## PROBLEM
Up through the line that contains "simp [splitLE, composeLE, hq, hm, ih]", retype the entries exactly, beginning at the very first line.

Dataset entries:
===============

-- ==== Sys2Proof/Laws/Bytes.lean ====
section
/-! SUPPORT. `compose` and `split` are inverse to each other (00_scope.md R8). -/

namespace Sys2Proof

@[simp] theorem length_splitLE (n v : Nat) : (splitLE n v).length = n := by
  induction n generalizing v with
  | zero => rfl
  | succ n ih => simp [splitLE, ih]

@[simp] theorem length_split (o : ByteOrder) (n v : Nat) : (split o n v).length = n := by
  cases o <;> simp [split]

theorem composeLE_lt (bs : List Byte) : composeLE bs < 256 ^ bs.length := by
  induction bs with
  | nil => simp [composeLE]
  | cons b bs ih =>
    have hb : b.toNat < 256 := b.isLt
    simp only [composeLE, List.length_cons, Nat.pow_succ]
    omega

theorem compose_lt (o : ByteOrder) (bs : List Byte) : compose o bs < 256 ^ bs.length := by
  cases o
  · exact composeLE_lt bs
  · simpa [compose] using composeLE_lt bs.reverse

theorem composeLE_splitLE (n v : Nat) : composeLE (splitLE n v) = v % 256 ^ n := by
  induction n generalizing v with
  | zero => simp [splitLE, composeLE, Nat.mod_one]
  | succ n ih =>
    have h : v % 256 ^ (n + 1) = v % 256 + 256 * (v / 256 % 256 ^ n) := by
      rw [Nat.pow_succ, Nat.mul_comm, Nat.mod_mul]
    simp [splitLE, composeLE, ih, h]

theorem splitLE_composeLE (bs : List Byte) : splitLE bs.length (composeLE bs) = bs := by
  induction bs with
  | nil => rfl
  | cons b bs ih =>
    have hb : b.toNat < 256 := b.isLt
    have hq : (b.toNat + 256 * composeLE bs) / 256 = composeLE bs := by omega
    have hm : BitVec.ofNat 8 (b.toNat + 256 * composeLE bs) = b := by
      apply BitVec.eq_of_toNat_eq
      simp only [BitVec.toNat_ofNat]
      omega
    simp [splitLE, composeLE, hq, hm, ih]

/-- `compose` of `split` truncates. -/
theorem compose_split (o : ByteOrder) (n v : Nat) : compose o (split o n v) = v % 256 ^ n := by
  cases o <;> simp [compose, split, composeLE_splitLE]

/-- `split` undoes `compose`. -/
theorem split_compose (o : ByteOrder) (bs : List Byte) : split o bs.length (compose o bs) = bs := by
  cases o
  · exact splitLE_composeLE bs
  · have h := splitLE_composeLE bs.reverse
    rw [List.length_reverse] at h
    simp [compose, split, h]

theorem split_congr (o : ByteOrder) (n : Nat) {v w : Nat} (h : v % 256 ^ n = w % 256 ^ n) :
    split o n v = split o n w := by
  have hv := split_compose o (split o n v)
  have hw := split_compose o (split o n w)
  rw [length_split, compose_split] at hv hw
  rw [← hv, ← hw, h]

end Sys2Proof
end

===============

## RESPONSE TO THE EXERCISE
-- ==== Sys2Proof/Laws/Bytes.lean ====
section
/-! SUPPORT. `compose` and `split` are inverse to each other (00_scope.md R8). -/

namespace Sys2Proof

@[simp] theorem length_splitLE (n v : Nat) : (splitLE n v).length = n := by
  induction n generalizing v with
  | zero => rfl
  | succ n ih => simp [splitLE, ih]

@[simp] theorem length_split (o : ByteOrder) (n v : Nat) : (split o n v).length = n := by
  cases o <;> simp [split]

theorem composeLE_lt (bs : List Byte) : composeLE bs < 256 ^ bs.length := by
  induction bs with
  | nil => simp [composeLE]
  | cons b bs ih =>
    have hb : b.toNat < 256 := b.isLt
    simp only [composeLE, List.length_cons, Nat.pow_succ]
    omega

theorem compose_lt (o : ByteOrder) (bs : List Byte) : compose o bs < 256 ^ bs.length := by
  cases o
  · exact composeLE_lt bs
  · simpa [compose] using composeLE_lt bs.reverse

theorem composeLE_splitLE (n v : Nat) : composeLE (splitLE n v) = v % 256 ^ n := by
  induction n generalizing v with
  | zero => simp [splitLE, composeLE, Nat.mod_one]
  | succ n ih =>
    have h : v % 256 ^ (n + 1) = v % 256 + 256 * (v / 256 % 256 ^ n) := by
      rw [Nat.pow_succ, Nat.mul_comm, Nat.mod_mul]
    simp [splitLE, composeLE, ih, h]

theorem splitLE_composeLE (bs : List Byte) : splitLE bs.length (composeLE bs) = bs := by
  induction bs with
  | nil => rfl
  | cons b bs ih =>
    have hb : b.toNat < 256 := b.isLt
    have hq : (b.toNat + 256 * composeLE bs) / 256 = composeLE bs := by omega
    have hm : BitVec.ofNat 8 (b.toNat + 256 * composeLE bs) = b := by
      apply BitVec.eq_of_toNat_eq
      simp only [BitVec.toNat_ofNat]
      omega
    simp [splitLE, composeLE, hq, hm, ih]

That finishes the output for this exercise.